I read the article by Jonathan Chait presenting several options that SCOTUS has in its ruling (h/t nyceve).
Basically, Chait simplifies "the law as half cost containment and half coverage expansion", where the coverage expansion entails Medicaid expansion and expansion of private insurance coverage. So, the argument goes that the portion of the law in serious danger is the 1/4 of the overall law that expands coverage through private insurance, which includes these reforms:
Preventing insurance companies from denying coverage to prospective customers who are sick (or canceling benefits to customers who get sick), plus a mandate for individuals to obtain coverage and tax credits for those who need help affording it.
Chait provides 5 options for SCOTUS:
1. Leave it all in place.
2. Technically eliminate the mandate to buy health care while leaving in place the fine for not having health insurance. (Essentially upholding the fine as a tax while technically eliminating the requirement.)
3. Eliminate the mandate, and the fine, but leave in place the regulations that insurance companies not discriminate against people with health risks and the subsidies for buying insurance.

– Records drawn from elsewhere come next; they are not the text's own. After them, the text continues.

-- ==== Sys2Proof/Machine/Cues.lean ====
section
/-!
DEFINITION. Machine/Cues.lean: the cue queue (chapter 9): CUE, CUE CANCEL, CUE LIST, release, and the
prune of SET FRAME COUNT (R17, R150), with the resets' part (R151).
-/

namespace Sys2Proof.Machine

/-! ### The twelve embedded commands (R143, R144, R146) -/

/-- The resources an embedded command touches (R48). -/
def cueResources (s : State) : CueCommand → List Resource
  | .selectBus bus _ => busResources bus
  | .setNext _ _ => [.trans]
  | .setRate _ => [.trans]
  | .keySetup k _ _ _ _ => keyerResources k
  | .keyCrop k _ _ _ _ _ => keyerResources k
  | .keyOrder _ _ _ _ => allKeyerResources
  | .wipeSetup _ _ _ _ _ _ _ => [.trans]
  | .matteSet _ _ _ _ => [.setup]
  | .cut => transResources s
  | .auto => transResources s
  | .keyCut k _ => keyerResources k
  | .sceneRecall slot _ => recallResources s slot

/-- The range checks of an embedded command (R144). -/
def cueInRange : CueCommand → Bool
  | .selectBus bus src => selectBusInRange bus src
  | .setNext layers type => setNextInRange layers type
  | .setRate _ => true
  | .keySetup k f clip gain _ => keySetupInRange k f clip gain
  | .keyCrop k e _ _ _ _ => keyCropInRange k e
  | .keyOrder a b c d => keyOrderInRange a b c d
  | .wipeSetup pat e rh rv cx cy f => wipeSetupInRange pat e rh rv cx cy f
  | .matteSet m y cb cr => matteSetInRange m y cb cr
  | .cut => true
  | .auto => true
  | .keyCut k t => keyCutInRange k t
  | .sceneRecall slot mode => recallInRange slot mode

/-- The intake deals with a released command as a command of port `p` (R146). -/
def dealCueCommand (c : CueCommand) (p : Port) (s : State) : Answer :=
  match c with
  | .selectBus bus src => dealSelectBus bus src p s
  | .setNext layers type => dealSetNext layers type p s
  | .setRate rate => dealSetRate rate p s
  | .keySetup k f clip gain op => dealKeySetup k f clip gain op p s
  | .keyCrop k e l r t b => dealKeyCrop k e l r t b p s
  | .keyOrder a b c d => dealKeyOrder a b c d p s
  | .wipeSetup pat e rh rv cx cy f => dealWipeSetup pat e rh rv cx cy f p s
  | .matteSet m y cb cr => dealMatteSet m y cb cr p s
  | .cut => dealCut p s
  | .auto => dealAuto p s
  | .keyCut k t => dealKeyCut k t p s
  | .sceneRecall slot mode => dealSceneRecall slot mode p s

/-! ### Distance, place and tag (R141, R142) -/

/-- The distance of a target from the frame counter, modulo 2^32 (R141). -/
def distance (counter target : Word) : Nat := (target - counter).toNat

/-- A new entry's place: after every entry whose distance is not greater (R141). -/
def insertCue (counter : Word) (e : CueEntry) : List CueEntry → List CueEntry
  | [] => [e]
  | x :: rest =>
    if distance counter x.target ≤ distance counter e.target then x :: insertCue counter e rest
    else e :: x :: rest

/-- The tag after a tag: 65535 is followed by 1 (R142). -/
def tagAfter (t : Half) : Half := if t = 0xFFFF#16 then 1 else t + 1

/-- The tag is that of an entry in the queue. -/
def tagInUse (entries : List CueEntry) (t : Half) : Bool := entries.any fun e => e.tag == t

/-- The first tag not in use from `t` on, trying at most `fuel` more (R142). -/
def freeTag (entries : List CueEntry) : Nat → Half → Half
  | 0, t => t
  | fuel + 1, t => if tagInUse entries t then freeTag entries fuel (tagAfter t) else t

/-- The tag the next cue gets: one more try than the queue can hold always finds one. -/
def nextFreeTag (q : Cq) : Half := freeTag q.entries (q.entries.length + 1) q.nextTag

/-- Replaces the queue's entries. -/
def setEntries (es : List CueEntry) (s : State) : State :=
  { s with cq := { s.cq with entries := es } }

/-! ### CUE (R143) -/

/-- Queues an entry under the next free tag. -/
def enqueue (target : Word) (code : Byte) (args : List Byte) (p : Port) (s : State) : State :=
  let tag := nextFreeTag s.cq
  { s with cq := { s.cq with
      entries := insertCue s.rtg.counter ⟨tag, p, target, code, args⟩ s.cq.entries
      nextTag := tagAfter tag } }

/-- The distance lies in 65536 .. 2^31, which gives PARAM (R143). -/
def tooFar (d : Nat) : Bool := decide (65536 ≤ d) && decide (d ≤ 2147483648)

/-- The distance is 0 or above 2^31, which gives LATE (R143). -/
def tooLate (d : Nat) : Bool := decide (d = 0) || decide (2147483648 < d)

def dealCue (target : Word) (code : Byte) (args : List Byte) (p : Port) (s : State) : Answer :=
  let d := distance s.rtg.counter target
  match parseCue code args with
  | none => refuse .param s
  | some c =>
    checked p (cueResources s c) (cueInRange c && !tooFar d) s <|
      if Config.cueCapacity ≤ s.cq.entries.length then refuse .full s
      else if tooLate d then refuse .late s
      else ⟨.ok, be16 (nextFreeTag s.cq), enqueue target code args p s⟩

/-- The port finds the length of CUE from its embedded code (R143, R165). -/
def execCue (p : Port) (target : Word) (code : Byte) (body : List Byte) (s : State) :
    Host.Outcome State Fault Refusal :=
  let n := embeddedLength code
  .next (sizedFrame p (0x30#8 :: (be32 target ++ [code])) n body
    (dealCue target code (body.take n) p) s)

/-! ### Release (R145 to R147) -/

/-- A refused released command: CUE_FAIL and the owner's record (R147). -/
def recordFailure (e : CueEntry) (o : CmdOutcome) (s : State) : State :=
  raiseTo .cueFail e.owner
    { s with cq := { s.cq with failures := s.cq.failures.set e.owner (some ⟨e.tag, o⟩) } }

/-- What the intake makes of an entry's embedded command. Bytes that spell none of the twelve, which
no CUE queues, are refused with PARAM. -/
def releaseAnswer (e : CueEntry) (s : State) : Answer :=
  match parseCue e.code e.args with
  | some c => dealCueCommand c e.owner s
  | none => refuse .param s

/-- Deals with one released entry (R146, R147). -/
def releaseEntry (s : State) (e : CueEntry) : State :=
  let a := releaseAnswer e s
  if a.outcome.refused then recordFailure e a.outcome s else a.state

/-- An entry is due: its target equals the frame counter (R145). -/
def isDue (s : State) (e : CueEntry) : Bool := e.target == s.rtg.counter

/-- The CQ's work at a switch point: every due entry leaves the queue and is dealt with, in queue order
(R145). -/
def releaseDue (s : State) : State :=
  (s.cq.entries.filter (isDue s)).foldl releaseEntry
    (setEntries (s.cq.entries.filter fun e => !isDue s e) s)

/-- Releases the first due entry, if there is one. -/
def releaseFirst (s : State) : State :=
  match s.cq.entries.find? (isDue s) with
  | some e => releaseEntry (setEntries (s.cq.entries.eraseP (isDue s)) s) e
  | none => s

def execCueRelease (s : State) : Host.Outcome State Fault Refusal :=
  .next (unlessReset releaseFirst s)

/-! ### CUE CANCEL and CUE LIST (R148, R149) -/

def dealCueCancel (tag : Half) (p : Port) (s : State) : Answer :=
  if tag = 0 then taken .ok (setEntries (s.cq.entries.filter fun e => e.owner != p) s)
  else
    match s.cq.entries.find? fun e => e.tag == tag with
    | none => refuse .param s
    | some e =>
      if e.owner ≠ p then refuse .locked s
      else taken .ok (setEntries (s.cq.entries.eraseP fun e => e.tag == tag) s)

def execCueCancel (p : Port) (tag : Half) (chk : Byte) (s : State) :
    Host.Outcome State Fault Refusal :=
  .next (commandFrame p (0x31#8 :: be16 tag) chk (dealCueCancel tag p) s)

/-- An entry's eight bytes in CUE LIST (R182). -/
def cueEntryBytes (e : CueEntry) : List Byte :=
  be16 e.tag ++ [portCode (some e.owner)] ++ be32 e.target ++ [e.code]

/-- The caller's last cue failure in CUE LIST (R149, R182). -/
def cueFailureBytes (f : Option CueFailure) : List Byte :=
  match f with
  | some f => be16 f.tag ++ [outcomeCode f.outcome]
  | none => [0, 0, 0]

def dealCueList (p : Port) (s : State) : Answer :=
  answered (cueFailureBytes (s.cq.failures.get p) ++ [byteOf s.cq.entries.length]
    ++ s.cq.entries.flatMap cueEntryBytes) s

def execCueList (p : Port) (chk : Byte) (s : State) : Host.Outcome State Fault Refusal :=
  .next (commandFrame p [0x07#8] chk (dealCueList p) s)

/-! ### SET FRAME COUNT (R17, R150) -/

/-- The entry's distance from a counter value lies in 1 .. 65535. -/
def staysQueued (counter : Word) (e : CueEntry) : Bool :=
  decide (1 ≤ distance counter e.target) && decide (distance counter e.target ≤ 65535)

/-- Removes the entries a test fails, with CUE_DROP to each owner that lost one. -/
def dropCues (keep : CueEntry → Bool) (s : State) : State :=
  raiseEach .cueDrop (fun p => s.cq.entries.any fun e => e.owner == p && !keep e)
    (setEntries (s.cq.entries.filter keep) s)

/-- Sets the frame counter. -/
def setCounter (v : Word) (s : State) : State := { s with rtg := { s.rtg with counter := v } }

def dealSetFrameCount (value : Word) (p : Port) (s : State) : Answer :=
  checked p [.setup] true s (taken .ok (dropCues (staysQueued value) (setCounter value s)))

def execSetFrameCount (p : Port) (value : Word) (chk : Byte) (s : State) :
    Host.Outcome State Fault Refusal :=
  .next (commandFrame p (0x41#8 :: be32 value) chk (dealSetFrameCount value p) s)

/-! ### Resets (R151) -/

/-- PORT RESET on the cue queue (R151). -/
def cuesPortReset (p : Port) (s : State) : State :=
  { s with cq := { s.cq with
      entries := s.cq.entries.filter fun e => e.owner != p
      failures := s.cq.failures.set p none } }

end Sys2Proof.Machine
end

4. Eliminate the mandate, the fine, insurance regulations, and the subsidies.
5. Nuke the entire law.
Option 2 would be acceptable for me, since I think the mandate is important. Also, maybe this happens because it could allow Kennedy (and Roberts?) to stake out a reasonable middle ground and still deliver a political 'loss' to Obama.
What do y'all think?
Are there any hidden dangers in removing the mandate but keeping the fine (besides Republicans using the ruling as a political weapon)?
Extra info about the fine:
It was estimated that in 2016 (given HCR) there would be some 21 million people in the US without insurance. Of these, some 13-14 million
will be exempt from the mandate or its penalties because they are unauthorized immigrants, have low income, have an offer of coverage that is deemed unaffordable, or are members of Indian tribes. Other exemptions, such as those for hardship or religious beliefs, will further contract the population that is subject to penalties
. That means that perhaps 7-8 million people would be uninsured and subject to fines.
[The] financial penalty, which—when the provisions are fully implemented in 2016—will range from $695 for a single person with low or moderate income to as much as $12,500 for a high-income family.